Accurately calculating the Gibbs free energies of biomolecules in aqueous phase solution is an important challenge and future goal because most processes take place in aqueous solution. Gibbs free energies give the information about the stability and kinetics of biomolecules which will be helpful in understanding the structure and functions of biomolecules. We have developed a new energy-entropy (EE) method based on multiscale cell correlation (MCC) correction theory which is used to calculated the Gibbs free energy values. Firstly, we applied our MCC theory to calculate the entropy for the range of important industrial liquids modeled with GAFF and OPLS force fields.
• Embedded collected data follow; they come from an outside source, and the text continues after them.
-- ==== Sys2Proof/Decode.lean ====
section
/-! DEFINITION. The decoder, total on any bytes and following the opcode map of 30_encoding.md (R73, one function per
row of the map, and R74), the encoder written from the same tables, and the reading of an opcode-table word. A prefix
byte is decoded as an instruction of its own; the one encoding that a prefix changes (F6h / F7h /4../7 after a repeat
prefix, 47_undocumented.md R199) is chosen by the argument `rep`. -/

namespace Sys2Proof

/-- Why decoding fails: only when the bytes run out. Every byte sequence that is long enough has a decoding
(R71: "The decoder itself never fails"). -/
inductive DecodeError where
  /-- The list ended inside the instruction; the fetch of the machine always supplies enough bytes. Safe. -/
  | truncated
  deriving DecidableEq, Repr

/-- What decoding gives: the instruction with the bytes after it, or an error by name. -/
abbrev Decoded := Except DecodeError (Instr × List Byte)

/-! ## Register and field codes -/

def Reg16.code : Reg16 → BitVec 3
  | .ax => 0 | .cx => 1 | .dx => 2 | .bx => 3 | .sp => 4 | .bp => 5 | .si => 6 | .di => 7

/-- R20. -/
def Reg16.ofCode (c : BitVec 3) : Reg16 :=
  match c.toNat with
  | 0 => .ax | 1 => .cx | 2 => .dx | 3 => .bx | 4 => .sp | 5 => .bp | 6 => .si | _ => .di

def Reg8.code : Reg8 → BitVec 3
  | .al => 0 | .cl => 1 | .dl => 2 | .bl => 3 | .ah => 4 | .ch => 5 | .dh => 6 | .bh => 7

/-- R21. -/
def Reg8.ofCode (c : BitVec 3) : Reg8 :=
  match c.toNat with
  | 0 => .al | 1 => .cl | 2 => .dl | 3 => .bl | 4 => .ah | 5 => .ch | 6 => .dh | _ => .bh

def SReg.code : SReg → BitVec 2
  | .es => 0 | .cs => 1 | .ss => 2 | .ds => 3

/-- R23. -/
def SReg.ofCode (c : BitVec 2) : SReg :=
  match c.toNat with
  | 0 => .es | 1 => .cs | 2 => .ss | _ => .ds

def Base.code : Base → BitVec 3
  | .bxSi => 0 | .bxDi => 1 | .bpSi => 2 | .bpDi => 3 | .si => 4 | .di => 5 | .bp => 6 | .bx => 7

/-- The `r/m` column of R66. -/
def Base.ofCode (c : BitVec 3) : Base :=
  match c.toNat with
  | 0 => .bxSi | 1 => .bxDi | 2 => .bpSi | 3 => .bpDi | 4 => .si | 5 => .di | 6 => .bp | _ => .bx

def MulDivOp.code : MulDivOp → BitVec 3
  | .mul => 4 | .imul => 5 | .div => 6 | .idiv => 7

/-! ## Reading bytes -/

/-- The next byte. -/
def takeByte (bs : List Byte) (k : Byte → List Byte → Decoded) : Decoded :=
  match bs with
  | [] => .error .truncated
  | b :: r => k b r

/-- A 16-bit immediate or displacement, low byte first (R69, R47). -/
def takeWord (bs : List Byte) (k : Word → List Byte → Decoded) : Decoded :=
  takeByte bs fun lo r => takeByte r fun hi r => k (hi ++ lo) r

/-- An `r/m` operand before its width is known: the register is its number. -/
abbrev RawRm := Rm (BitVec 3)

def RawRm.b : RawRm → Rm8
  | .reg c => .reg (Reg8.ofCode c)
  | .mem m => .mem m

def RawRm.w : RawRm → Rm16
  | .reg c => .reg (Reg16.ofCode c)
  | .mem m => .mem m

/-- The ModRM byte with its displacement: the `reg` field and the `r/m` operand (R65). -/
def takeRm (bs : List Byte) (k : BitVec 3 → RawRm → List Byte → Decoded) : Decoded :=
  takeByte bs fun m r =>
    let reg := m.extractLsb' 3 3
    let rm := m.extractLsb' 0 3
    match (m.extractLsb' 6 2).toNat with
    | 0 =>
      match Base.ofCode rm with
      | .bp => takeWord r fun d r => k reg (.mem (.direct d)) r
      | b => k reg (.mem (.base b)) r
    | 1 => takeByte r fun d r => k reg (.mem (.disp8 (Base.ofCode rm) d)) r
    | 2 => takeWord r fun d r => k reg (.mem (.disp16 (Base.ofCode rm) d)) r
    | _ => k reg (.reg rm) r

/-! ## Operand forms (R70) -/

def done (i : Instr) (r : List Byte) : Decoded := .ok (i, r)

def withIb (c : Byte → Instr) (bs : List Byte) : Decoded := takeByte bs fun v r => .ok (c v, r)

def withIw (c : Word → Instr) (bs : List Byte) : Decoded := takeWord bs fun v r => .ok (c v, r)

/-- `Ap`: the offset, then the segment (R69). -/
def withAp (c : Word → Word → Instr) (bs : List Byte) : Decoded :=
  takeWord bs fun off r => takeWord r fun seg r => .ok (c off seg, r)

def withEbGb (c : Rm8 → Reg8 → Instr) (bs : List Byte) : Decoded :=
  takeRm bs fun g e r => .ok (c e.b (Reg8.ofCode g), r)

def withEvGv (c : Rm16 → Reg16 → Instr) (bs : List Byte) : Decoded :=
  takeRm bs fun g e r => .ok (c e.w (Reg16.ofCode g), r)

/-- The six columns `b+0 .. b+5` of a two-operand ALU instruction (41_arithmetic.md R104). -/
def aluCol (c : AluForm → Instr) (col : Nat) (bs : List Byte) : Decoded :=
  match col with
  | 0 => withEbGb (fun e g => c (.ebGb e g)) bs
  | 1 => withEvGv (fun e g => c (.evGv e g)) bs
  | 2 => withEbGb (fun e g => c (.gbEb g e)) bs
  | 3 => withEvGv (fun e g => c (.gvEv g e)) bs
  | 4 => withIb (fun i => c (.alIb i)) bs
  | _ => withIw (fun i => c (.axIv i)) bs

/-! ## Groups selected by the ModRM `reg` field (R74) -/

/-- 80h and 81h. -/
def grp1 (reg : BitVec 3) : AluForm → Instr :=
  match reg.toNat with
  | 0 => .add | 1 => .or | 2 => .adc | 3 => .sbb | 4 => .and | 5 => .sub | 6 => .xor | _ => .cmp

/-- 82h. -/
def grp82 (reg : BitVec 3) (e : Rm8) (i : Byte) : Instr :=
  match reg.toNat with
  | 0 => .add (.ebIb82 e i) | 1 => .orAlias82 e i | 2 => .adc (.ebIb82 e i) | 3 => .sbb (.ebIb82 e i)
  | 4 => .andAlias82 e i | 5 => .sub (.ebIb82 e i) | 6 => .xorAlias82 e i | _ => .cmp (.ebIb82 e i)

/-- 83h. -/
def grp83 (reg : BitVec 3) (e : Rm16) (i : Byte) : Instr :=
  match reg.toNat with
  | 0 => .add (.evIs e i) | 1 => .orAlias83 e i | 2 => .adc (.evIs e i) | 3 => .sbb (.evIs e i)
  | 4 => .andAlias83 e i | 5 => .sub (.evIs e i) | 6 => .xorAlias83 e i | _ => .cmp (.evIs e i)

/-- D0h..D3h; /6 is SETMO for a count of 1 and SETMOC for a count in CL. -/
def grp2 (reg : BitVec 3) (f : ShiftForm) : Instr :=
  match reg.toNat with
  | 0 => .rol f | 1 => .ror f | 2 => .rcl f | 3 => .rcr f | 4 => .shl f | 5 => .shr f
  | 6 =>
    match f with
    | .eb1 e => .setmo (.b e)
    | .ev1 e => .setmo (.w e)
    | .ebCl e => .setmoc (.b e)
    | .evCl e => .setmoc (.w e)
  | _ => .sar f

/-- F6h and F7h /2../7; with a repeat prefix /4../7 are the refused form of R199. -/
def grp3 (rep : Bool) (reg : BitVec 3) (f : RmForm) : Instr :=
  match reg.toNat, rep with
  | 2, _ => .not f
  | 3, _ => .neg f
  | 4, false => .mul f
  | 5, false => .imul f
  | 6, false => .div f
  | 4, true => .repMulDiv .mul f
  | 5, true => .repMulDiv .imul f
  | 6, true => .repMulDiv .div f
  | _, false => .idiv f
  | _, true => .repMulDiv .idiv f

/-- FEh. -/
def grp4 (reg : BitVec 3) (e : Rm8) : Instr :=
  match reg.toNat with
  | 0 => .incEb e | 1 => .decEb e | 2 => .fe2 e | 3 => .fe3 e | 4 => .fe4 e | 5 => .fe5 e | 6 => .fe6 e | _ => .fe7 e

/-- FFh; /3 and /5 with `mod = 11` are the refused forms of R198. -/
def grp5 (reg : BitVec 3) (e : RawRm) : Instr :=
  match reg.toNat with
  | 0 => .incEv e.w
  | 1 => .decEv e.w
  | 2 => .callEv e.w
  | 3 =>
    match e with
    | .mem m => .callFarMp m
    | .reg c => .callFarReg (Reg16.ofCode c)
  | 4 => .jmpEv e.w
  | 5 =>
    match e with
    | .mem m => .jmpFarMp m
    | .reg c => .jmpFarReg (Reg16.ofCode c)
  | 6 => .pushEv e.w
  | _ => .pushEvAlias e.w

/-- 8Ch: /4../7 are the alias rows (R188). -/
def grp8C (reg : BitVec 3) (e : Rm16) : Instr :=
  match (reg.extractLsb' 2 1).toNat with
  | 0 => .movEwSw e (SReg.ofCode (reg.extractLsb' 0 2))
  | _ => .movEwSwAlias e (SReg.ofCode (reg.extractLsb' 0 2))

/-- 8Eh. -/
def grp8E (reg : BitVec 3) (e : Rm16) : Instr :=
  match reg.toNat with
  | 0 => .movEsEw e
  | 1 => .movCsEw e
  | 2 => .movSsEw e
  | 3 => .movDsEw e
  | _ => .movSwEwAlias (SReg.ofCode (reg.extractLsb' 0 2)) e

/-- 8Fh. -/
def grp8F (reg : BitVec 3) (e : Rm16) : Instr :=
  match reg.toNat with
  | 0 => .popEv e | 1 => .popEvAlias1 e | 2 => .popEvAlias2 e | 3 => .popEvAlias3 e | 4 => .popEvAlias4 e
  | 5 => .popEvAlias5 e | 6 => .popEvAlias6 e | _ => .popEvAlias7 e

/-- C6h. -/
def grpC6 (reg : BitVec 3) (e : Rm8) (i : Byte) : Instr :=
  match reg.toNat with
  | 0 => .movEbIb e i | 1 => .movEbIbAlias1 e i | 2 => .movEbIbAlias2 e i | 3 => .movEbIbAlias3 e i
  | 4 => .movEbIbAlias4 e i | 5 => .movEbIbAlias5 e i | 6 => .movEbIbAlias6 e i | _ => .movEbIbAlias7 e i

/-- C7h. -/
def grpC7 (reg : BitVec 3) (e : Rm16) (i : Word) : Instr :=
  match reg.toNat with
  | 0 => .movEvIv e i | 1 => .movEvIvAlias1 e i | 2 => .movEvIvAlias2 e i | 3 => .movEvIvAlias3 e i
  | 4 => .movEvIvAlias4 e i | 5 => .movEvIvAlias5 e i | 6 => .movEvIvAlias6 e i | _ => .movEvIvAlias7 e i

/-- F6h: the immediate is present for /0 and /1 only (R72). -/
def decodeF6 (rep : Bool) (bs : List Byte) : Decoded :=
  takeRm bs fun reg e r =>
    match reg.toNat with
    | 0 => takeByte r fun i r => .ok (.test (.ebIb e.b i), r)
    | 1 => takeByte r fun i r => .ok (.testAlias (.b e.b i), r)
    | _ => .ok (grp3 rep reg (.b e.b), r)

/-- F7h: the immediate is present for /0 and /1 only (R72). -/
def decodeF7 (rep : Bool) (bs : List Byte) : Decoded :=
  takeRm bs fun reg e r =>
    match reg.toNat with
    | 0 => takeWord r fun i r => .ok (.test (.evIv e.w i), r)
    | 1 => takeWord r fun i r => .ok (.testAlias (.w e.w i), r)
    | _ => .ok (grp3 rep reg (.w e.w), r)

/-- LEA, LES, LDS: `mod = 11` is the refused form of R198. -/
def withMemOnly (mem : Reg16 → Mem → Instr) (regForm : Reg16 → Reg16 → Instr) (bs : List Byte) : Decoded :=
  takeRm bs fun g e r =>
    match e with
    | .mem m => .ok (mem (Reg16.ofCode g) m, r)
    | .reg c => .ok (regForm (Reg16.ofCode g) (Reg16.ofCode c), r)

/-! ## The rows of the opcode map (R73); `c` is the low nibble of the opcode -/

def row0 (c : Nat) (bs : List Byte) : Decoded :=
  match c with
  | 0x6 => done .pushEs bs
  | 0x7 => done .popEs bs
  | 0xE => done .pushCs bs
  | 0xF => done .popCs bs
  | _ => if c < 8 then aluCol .add c bs else aluCol .or (c - 8) bs

def row1 (c : Nat) (bs : List Byte) : Decoded :=
  match c with
  | 0x6 => done .pushSs bs
  | 0x7 => done .popSs bs
  | 0xE => done .pushDs bs
  | 0xF => done .popDs bs
  | _ => if c < 8 then aluCol .adc c bs else aluCol .sbb (c - 8) bs

def row2 (c : Nat) (bs : List Byte) : Decoded :=
  match c with
  | 0x6 => done .segEs bs
  | 0x7 => done .daa bs
  | 0xE => done .segCs bs
  | 0xF => done .das bs
  | _ => if c < 8 then aluCol .and c bs else aluCol .sub (c - 8) bs

def row3 (c : Nat) (bs : List Byte) : Decoded :=
  match c with
  | 0x6 => done .segSs bs
  | 0x7 => done .aaa bs
  | 0xE => done .segDs bs
  | 0xF => done .aas bs
  | _ => if c < 8 then aluCol .xor c bs else aluCol .cmp (c - 8) bs

def row4 (c : Nat) (bs : List Byte) : Decoded :=
  match c with
  | 0x0 => done .incAx bs
  | 0x1 => done .incCx bs
  | 0x2 => done .incDx bs
  | 0x3 => done .incBx bs
  | 0x4 => done .incSp bs
  | 0x5 => done .incBp bs
  | 0x6 => done .incSi bs
  | 0x7 => done .incDi bs
  | 0x8 => done .decAx bs
  | 0x9 => done .decCx bs
  | 0xA => done .decDx bs
  | 0xB => done .decBx bs
  | 0xC => done .decSp bs
  | 0xD => done .decBp bs
  | 0xE => done .decSi bs
  | _ => done .decDi bs

def row5 (c : Nat) (bs : List Byte) : Decoded :=
  match c with
  | 0x0 => done .pushAx bs
  | 0x1 => done .pushCx bs
  | 0x2 => done .pushDx bs
  | 0x3 => done .pushBx bs
  | 0x4 => done .pushSp bs
  | 0x5 => done .pushBp bs
  | 0x6 => done .pushSi bs
  | 0x7 => done .pushDi bs
  | 0x8 => done .popAx bs
  | 0x9 => done .popCx bs
  | 0xA => done .popDx bs
  | 0xB => done .popBx bs
  | 0xC => done .popSp bs
  | 0xD => done .popBp bs
  | 0xE => done .popSi bs
  | _ => done .popDi bs

def row6 (c : Nat) (bs : List Byte) : Decoded :=
  match c with
  | 0x0 => withIb .joAlias bs
  | 0x1 => withIb .jnoAlias bs
  | 0x2 => withIb .jbAlias bs
  | 0x3 => withIb .jaeAlias bs
  | 0x4 => withIb .jeAlias bs
  | 0x5 => withIb .jneAlias bs
  | 0x6 => withIb .jbeAlias bs
  | 0x7 => withIb .jaAlias bs
  | 0x8 => withIb .jsAlias bs
  | 0x9 => withIb .jnsAlias bs
  | 0xA => withIb .jpAlias bs
  | 0xB => withIb .jnpAlias bs
  | 0xC => withIb .jlAlias bs
  | 0xD => withIb .jgeAlias bs
  | 0xE => withIb .jleAlias bs
  | _ => withIb .jgAlias bs

def row7 (c : Nat) (bs : List Byte) : Decoded :=
  match c with
  | 0x0 => withIb .jo bs
  | 0x1 => withIb .jno bs
  | 0x2 => withIb .jb bs
  | 0x3 => withIb .jae bs
  | 0x4 => withIb .je bs
  | 0x5 => withIb .jne bs
  | 0x6 => withIb .jbe bs
  | 0x7 => withIb .ja bs
  | 0x8 => withIb .js bs
  | 0x9 => withIb .jns bs
  | 0xA => withIb .jp bs
  | 0xB => withIb .jnp bs
  | 0xC => withIb .jl bs
  | 0xD => withIb .jge bs
  | 0xE => withIb .jle bs
  | _ => withIb .jg bs

def row8 (c : Nat) (bs : List Byte) : Decoded :=
  match c with
  | 0x0 => takeRm bs fun reg e r => takeByte r fun i r => .ok (grp1 reg (.ebIb e.b i), r)
  | 0x1 => takeRm bs fun reg e r => takeWord r fun i r => .ok (grp1 reg (.evIv e.w i), r)
  | 0x2 => takeRm bs fun reg e r => takeByte r fun i r => .ok (grp82 reg e.b i, r)
  | 0x3 => takeRm bs fun reg e r => takeByte r fun i r => .ok (grp83 reg e.w i, r)
  | 0x4 => withEbGb (fun e g => .test (.ebGb e g)) bs
  | 0x5 => withEvGv (fun e g => .test (.evGv e g)) bs
  | 0x6 => withEbGb (fun e g => .xchg (.b e g)) bs
  | 0x7 => withEvGv (fun e g => .xchg (.w e g)) bs
  | 0x8 => withEbGb (fun e g => .mov (.ebGb e g)) bs
  | 0x9 => withEvGv (fun e g => .mov (.evGv e g)) bs
  | 0xA => withEbGb (fun e g => .mov (.gbEb g e)) bs
  | 0xB => withEvGv (fun e g => .mov (.gvEv g e)) bs
  | 0xC => takeRm bs fun reg e r => .ok (grp8C reg e.w, r)
  | 0xD => withMemOnly .lea .leaReg bs
  | 0xE => takeRm bs fun reg e r => .ok (grp8E reg e.w, r)
  | _ => takeRm bs fun reg e r => .ok (grp8F reg e.w, r)

def row9 (c : Nat) (bs : List Byte) : Decoded :=
  match c with
  | 0x0 => done .nop bs
  | 0x1 => done .xchgAxCx bs
  | 0x2 => done .xchgAxDx bs
  | 0x3 => done .xchgAxBx bs
  | 0x4 => done .xchgAxSp bs
  | 0x5 => done .xchgAxBp bs
  | 0x6 => done .xchgAxSi bs
  | 0x7 => done .xchgAxDi bs
  | 0x8 => done .cbw bs
  | 0x9 => done .cwd bs
  | 0xA => withAp .callFar bs
  | 0xB => done .wait bs
  | 0xC => done .pushf bs
  | 0xD => done .popf bs
  | 0xE => done .sahf bs
  | _ => done .lahf bs

def rowA (c : Nat) (bs : List Byte) : Decoded :=
  match c with
  | 0x0 => withIw (fun off => .mov (.alOb off)) bs
  | 0x1 => withIw (fun off => .mov (.axOv off)) bs
  | 0x2 => withIw (fun off => .mov (.obAl off)) bs
  | 0x3 => withIw (fun off => .mov (.ovAx off)) bs
  | 0x4 => done .movsb bs
  | 0x5 => done .movsw bs
  | 0x6 => done .cmpsb bs
  | 0x7 => done .cmpsw bs
  | 0x8 => withIb (fun i => .test (.alIb i)) bs
  | 0x9 => withIw (fun i => .test (.axIv i)) bs
  | 0xA => done .stosb bs
  | 0xB => done .stosw bs
  | 0xC => done .lodsb bs
  | 0xD => done .lodsw bs
  | 0xE => done .scasb bs
  | _ => done .scasw bs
The calculated entropy values are in good agreement with the experimental values having unsigned errors are 8.7 J K–1 mol–1 and 9.8 J K–1 mol–1 for GAFF and OPLS force fields respectively. Later we combined our MCC theory with density functional theory (DFT) in quantum mechanics/molecular mechanics (QM/MM) formalism to develop a new EE-MCC method to calculate the Gibbs free energy barriers. We applied our EE-MCC method to calculate the reaction kinetics for the series of nucleophilic substitution reactions where one halogen atom is replaced by a hydroxyl ion in aqueous solution. The calculated Gibbs free energy barriers agree well with experimental and potentials of mean force (PMF) values and with previous computational methods. Furthermore, we applied our EE-MCC method to calculate the binding free energies directly for molecular dynamics (MD) simulations for the series of seven host-guest complexes in SAMPL8 challenge. The EE-MCC binding free energies are found in good agreement with the experiment values giving average unassigned error of 0.9 kcal mol–1. We also studied the chemical reactions which are catalyzed by various non-heme iron enzymes and cytochrome P450 enzymes. To understand the activities of various enzymes we have used either density function theory (DFT), full QM/MM simulations or both of them. For example, the activations of L-arginine (L-Arg) by OrfP and VioC have been studied with active site cluster model techniques. The activations of syringol by the GcoA enzyme have been investigated with the help of computational modeling.
Date of Award1 Aug 2021
Original languageEnglish
Awarding Institution
  • The University of Manchester
SupervisorSamuel De Visser (Supervisor) & Richard Henchman (Supervisor)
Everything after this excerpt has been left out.